Bromination reaction: the same friedel-crafts reaction of reaction unit.The oil phase that friedel-crafts reaction obtains mixes with the bromination reaction auxiliary composition, and auxiliary composition is made up of two parts, and first part is selected from H
2O
2, a kind of in the Peracetic Acid; Second component is selected from one or more in hydrochloric acid, sulfuric acid, phosphoric acid, formic acid, the Glacial acetic acid, preferred 15wt%-31wt% hydrochloric acid, 60wt%-98wt% sulfuric acid, 50wt%-80wt% phosphoric acid.The mol ratio of composition first component and bromine is 0.5-2: 1, and preferred especially 0.5-1.5: 1; The mass ratio of second component and bromine is 0.5~3: 1, preferred especially 0.5~2.5: 1; The composition addition sequence is to add second component earlier, adds first component down at 15-30 ℃ again, stirs; At 10~80 ℃, preferred 15~50 ℃ drip bromine, follow the tracks of reaction with gas-chromatography (GC), stop to drip bromine after GC detection 4 disappears, and the bromine of adding and 4 mol ratio are 0.6~1: 1; Add equal-volume water in reaction solution, stir, washing divides the phase of anhydrating, and repeats once, sloughs solvent at 80-120 ℃ with methods such as underpressure distillation, air distillation, falling film evaporations afterwards and obtains 5.Recovered solvent further drying can be applied mechanically to friedel-crafts reaction after making with extra care.
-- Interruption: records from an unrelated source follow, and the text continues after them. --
/-- R166: RESP_PARSE of the same build recovers the kind and the value of every line RESP_FORMAT writes. OPERAND_MAX admits the line, as
any of 7 or more does (R160 checks the length of a value text's line alone, and the longest other is "65535" CR LF). -/
def Obligations.ResponseLinesRoundTrip : Prop :=
  ∀ (k : RespOperand) (s t : State) (o : Bytes), o.length ≤ s.config.operandMax → t.config = s.config →
    exec (.respFormat k) s = .next (s.respond { st := .done, out := some o }) →
    exec (.respParse o) t = .next (t.respond (match k with
      | .ok => { st := .done, rpKind := some .ok }
      | .valueText text => { st := .done, rpKind := some .value, rpValue := some text }
      | .valueU16 w => { st := .done, rpKind := some .value, rpValue := some (dec16 w) }
      | .error e => { st := .done, rpKind := some .error, rpCode := some e }))

/-- R170: the eight descriptions, and the fault outside 1..8. -/
def Obligations.ErrDescAnswersTheFixedStrings : Prop :=
  ∀ s : State,
    exec (.errDesc 1) s = .next (s.respond { st := .done, out := some (ascii "command not recognized".toList) }) ∧
    exec (.errDesc 2) s = .next (s.respond { st := .done, out := some (ascii "missing keyword".toList) }) ∧
    exec (.errDesc 3) s = .next (s.respond { st := .done, out := some (ascii "invalid keyword".toList) }) ∧
    exec (.errDesc 4) s = .next (s.respond { st := .done, out := some (ascii "missing parameter".toList) }) ∧
    exec (.errDesc 5) s = .next (s.respond { st := .done, out := some (ascii "invalid parameter".toList) }) ∧
    exec (.errDesc 6) s = .next (s.respond { st := .done, out := some (ascii "query-only command missing ?".toList) }) ∧
    exec (.errDesc 7) s = .next (s.respond { st := .done, out := some (ascii "command has no query form".toList) }) ∧
    exec (.errDesc 8) s = .next (s.respond { st := .done, out := some (ascii "unavailable in current state".toList) }) ∧
    (∀ e : BitVec 4, e.toNat = 0 ∨ 9 ≤ e.toNat →
      exec (.errDesc e) s = .next (s.respond { st := .fault .codeOutOfRange }))

/-- R175: DEC_TO_U16: the exact number of a non-empty string of digits, and NOT_A_NUMBER for anything else. -/
def Obligations.DecToU16ReadsDecimalText : Prop :=
  ∀ (text : Bytes) (s : State),
    let digits := ∀ b ∈ text, 0x30 ≤ b.toNat ∧ b.toNat ≤ 0x39
    (s.config.operandMax < text.length → exec (.decToU16 text) s = .next (s.respond { st := .fault .operandTooLong })) ∧
    (text.length ≤ s.config.operandMax → (text = [] ∨ ¬ digits ∨ 65535 < decimalValue text) →
      exec (.decToU16 text) s = .next (s.respond { st := .fault .notANumber })) ∧
    (text.length ≤ s.config.operandMax → text ≠ [] → digits → decimalValue text ≤ 65535 →
      exec (.decToU16 text) s = .next (s.respond { st := .done, w := some (BitVec.ofNat 16 (decimalValue text)) }))

/-- R176: DEC_TO_U16 reads every word back from its decimal text; OPERAND_MAX admits the text, as any of 5 or more does. -/
def Obligations.DecimalTextRoundTrips : Prop :=
  ∀ (w : Word16) (s : State), (dec16 w).length ≤ s.config.operandMax →
    exec (.decToU16 (dec16 w)) s = .next (s.respond { st := .done, w := some w })

/-- R105: the status word travels as decimal text: what SW_ENCODE packs is written by RESP_FORMAT with K = 2, read back by RESP_PARSE and
DEC_TO_U16 (whatever the states of the blocks, of builds whose OPERAND_MAX admits "65535" CR LF), and unpacked by SW_DECODE to the flags it
began with. -/
def Obligations.StatusReportTravelsAsDecimalText : Prop :=
  ∀ (f : Flags) (s t : State), 7 ≤ s.config.operandMax → 7 ≤ t.config.operandMax →
    ∃ (w : Word16) (line text : Bytes),
      exec (.swEncode f) s = .next (s.respond { st := .done, w := some w }) ∧
      exec (.respFormat (.valueU16 w)) s = .next (s.respond { st := .done, out := some line }) ∧
      exec (.respParse line) t = .next (t.respond { st := .done, rpKind := some .value, rpValue := some text }) ∧
      exec (.decToU16 text) t = .next (t.respond { st := .done, w := some w }) ∧
      exec (.swDecode w) t = .next (t.respond { st := .done, f := some f })

/-! ### Configuration and reserved selectors -/

/-- R190, R191: CFG_SET_ADDR takes exactly the strings of 2 bytes in 0x21..0x7E other than `:`. -/
def Obligations.CfgSetAddrTakesLegalAddresses : Prop :=
  ∀ (a : Bytes) (s : State),
    let legalByte := fun b : Byte => 0x21 ≤ b.toNat ∧ b.toNat ≤ 0x7E ∧ b ≠ 0x3A
    (s.config.operandMax < a.length → exec (.cfgSetAddr a) s = .next (s.respond { st := .fault .operandTooLong })) ∧
    (∀ x y, a = [x, y] → 2 ≤ s.config.operandMax → legalByte x → legalByte y →
      exec (.cfgSetAddr a) s = .next ({ s with cfgAddr := ⟨x, y⟩ }.respond { st := .done })) ∧
    (a.length ≤ s.config.operandMax → (a.length ≠ 2 ∨ ∃ b ∈ a, ¬ legalByte b) →
      exec (.cfgSetAddr a) s = .next (s.respond { st := .fault .badAddress }))

/-- R192: CFG_GET_ADDR returns the address held. -/
def Obligations.CfgGetAddrReturnsTheAddress : Prop :=
  ∀ s : State, exec .cfgGetAddr s = .next (s.respond { st := .done, out := some [s.cfgAddr.first, s.cfgAddr.second] })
Epoxidation reaction: the same friedel-crafts reaction of reaction unit.5 with the anhydrous methanol of 5-10 times of weight, 1~1.5 moles of sodium methoxide is mixed, and 30~60 ℃ of stirring reactions 1~5 hour, follows the tracks of reaction with GC, GC detect 5 disappear after, distill out methyl alcohol, obtain 6, the methyl alcohol of recovery is applied mechanically.
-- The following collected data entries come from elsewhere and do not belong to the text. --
-- ==== Sys2Proof/Laws/Parse.lean ====
section
/-! SUPPORT. What `parse` does (R123 to R127): forwards on each shape of frame, and backwards from its answer. -/

namespace Sys2Proof.Machine

/-- R123: after the header for the address, what is left is parsed. -/
theorem parse_header (ws : Bytes) (rows : List KwRow) (a : Addr) (ha : legalAddr a = true) (rem : Bytes) :
    parse ws rows a ([semicolon] ++ a.bytes ++ [colon] ++ rem) = parseRemainder ws rows a rem := by
  have hb : ∀ x ∈ [semicolon] ++ a.bytes, (x == colon) = false := by
    intro x hx
    rcases List.mem_append.1 hx with hx | hx
    · rw [List.mem_singleton.1 hx]; decide
    · simpa using (legalAddr_bytes a ha x hx).1
  have hf := findFirst_append (· == colon) ([semicolon] ++ a.bytes) rem colon hb (by simp)
  have e : [semicolon] ++ a.bytes ++ [colon] ++ rem = ([semicolon] ++ a.bytes) ++ colon :: rem := by simp
  have h3 : ([semicolon] ++ a.bytes).length = 3 := rfl
  rw [e, parse, hf]
  simp only [List.take_left', List.drop_append, h3, ne_eq, not_true_eq_false, if_false]
  rfl

/-- R124: the payload ends at the first terminator. -/
theorem parseRemainder_terminated (ws : Bytes) (rows : List KwRow) (a : Addr) (payload after : Bytes) (c : Byte)
    (hp : ∀ b ∈ payload, isTerminator b = false) (hc : isTerminator c = true) :
    parseRemainder ws rows a (payload ++ c :: after) = parsePayload ws rows a payload := by
  simp [parseRemainder, findFirst_append isTerminator payload after c hp hc]

/-- R125: a payload with a `?`. -/
theorem parsePayload_query (ws : Bytes) (rows : List KwRow) (a : Addr) (before after : Bytes)
    (h : ∀ b ∈ before, b ≠ questionMark) :
    parsePayload ws rows a (before ++ questionMark :: after) = parseQuery a (tokens ws before) (tokens ws after) := by
  have hf := findFirst_append (· == questionMark) before after questionMark (fun b hb => by simpa using h b hb) (by simp)
  simp [parsePayload, hf]

/-- R126: a payload without a `?`. -/
theorem parsePayload_action (ws : Bytes) (rows : List KwRow) (a : Addr) (payload : Bytes)
    (h : ∀ b ∈ payload, b ≠ questionMark) : parsePayload ws rows a payload = parseAction rows a (tokens ws payload) := by
  have hf := (findFirst_eq_none (· == questionMark) payload).2 (fun b hb => by simpa using h b hb)
  simp [parsePayload, hf]

/-- R125, R126: an accepted frame has the configured address, and its keyword and argument are tokens of the payload. -/
theorem parsePayload_frame (ws : Bytes) (rows : List KwRow) (a : Addr) (payload : Bytes) (kind : FrameKind) (b : Addr)
    (kw : Bytes) (arg : Option Bytes) (h : parsePayload ws rows a payload = .frame kind b kw arg) :
    b = a ∧ ∃ text, (∀ x ∈ text, x ∈ payload ∧ x ≠ questionMark) ∧ text.length ≤ payload.length ∧ kw ∈ tokens ws text ∧
      ((kind ≠ .actionArg ∧ arg = none) ∨ (kind = .actionArg ∧ ∃ g, arg = some g ∧ g ∈ tokens ws text)) := by
  unfold parsePayload at h
  split at h
  · rename_i q hq
    obtain ⟨m, h1, -, h3, h4⟩ := findFirst_split _ _ _ hq
    unfold parseQuery at h
    split at h
    · cases h
    · rename_i t ht hu
      cases h
      refine ⟨rfl, payload.take q, fun x hx => ⟨List.mem_of_mem_take hx, by simpa using h3 x hx⟩, by simp, by simp [ht], .inl ?_⟩
      simp
    · cases h
  · rename_i hq
    have hn := (findFirst_eq_none _ _).1 hq
    have hall : ∀ x ∈ payload, x ∈ payload ∧ x ≠ questionMark := fun x hx => ⟨hx, by simpa using hn x hx⟩
    unfold parseAction at h
    split at h
    · cases h
    · rename_i t ht
      unfold parseOneToken at h
      split at h <;> cases h
      exact ⟨rfl, payload, hall, le_rfl, by simp [ht], .inl (by simp)⟩
    · rename_i t u ht
      cases h
      exact ⟨rfl, payload, hall, le_rfl, by simp [ht], .inr (by simp [ht])⟩
    · cases h

/-- R123, R124: a frame is accepted only through its payload, the bytes before the first terminator. -/
theorem parse_frame (ws : Bytes) (rows : List KwRow) (a : Addr) (text : Bytes) (kind : FrameKind) (b : Addr) (kw : Bytes)
    (arg : Option Bytes) (h : parse ws rows a text = .frame kind b kw arg) :
    ∃ payload, (∀ x ∈ payload, isTerminator x = false) ∧ payload.length ≤ text.length ∧
      parsePayload ws rows a payload = .frame kind b kw arg := by
  unfold parse at h
  split at h
  · cases h
  · split at h
    · cases h
    · unfold parseRemainder at h
      split at h
      · cases h
      · rename_i i _ _ j hj
        obtain ⟨_, -, -, h3, -⟩ := findFirst_split _ _ _ hj
        exact ⟨_, h3, by simp, h⟩

end Sys2Proof.Machine
end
Ring-opening reaction: the same friedel-crafts reaction of reaction unit.6 mix with the amine of 5-10 times of mol ratio, add catalyzer, be heated to backflow, return time 5-20 hour, follow the tracks of reaction with GC, 6 disappearance back decompressions steam excessive amine, add toluene, dimethylbenzene, chlorobenzene or dichlorobenzene dissolution with solvents, add water and stir, by-product salt and catalyzer are removed in layering, get product solution.Product solution added 5wt%-10wt% gac reflux decolour 30 minutes, filtered.The filtrate decompression distillation, cooling, the solubilizing agent crystallization, suction filtration, filter cake are target product 1, filtrate is crystalline mother solution, applies mechanically to the next batch crystallization.
Above-mentioned epoxy addition catalyzer is by the preparation of following program: one or more in polynite, kaolin, clay, wilkinite, the carclazyte are with the inorganic acid solution of the 15wt%-50wt% of 5-10 times of weight, be preferably nitric acid, sulfuric acid or hydrochloric acid, at 20~100 ℃, preferred 30-80 ℃, flooded 12~24 hours; Filter, use the deionized water wash secondary again, filter cake is ground to 40~400 orders and makes 100~800 ℃ of activation 1~5 hour.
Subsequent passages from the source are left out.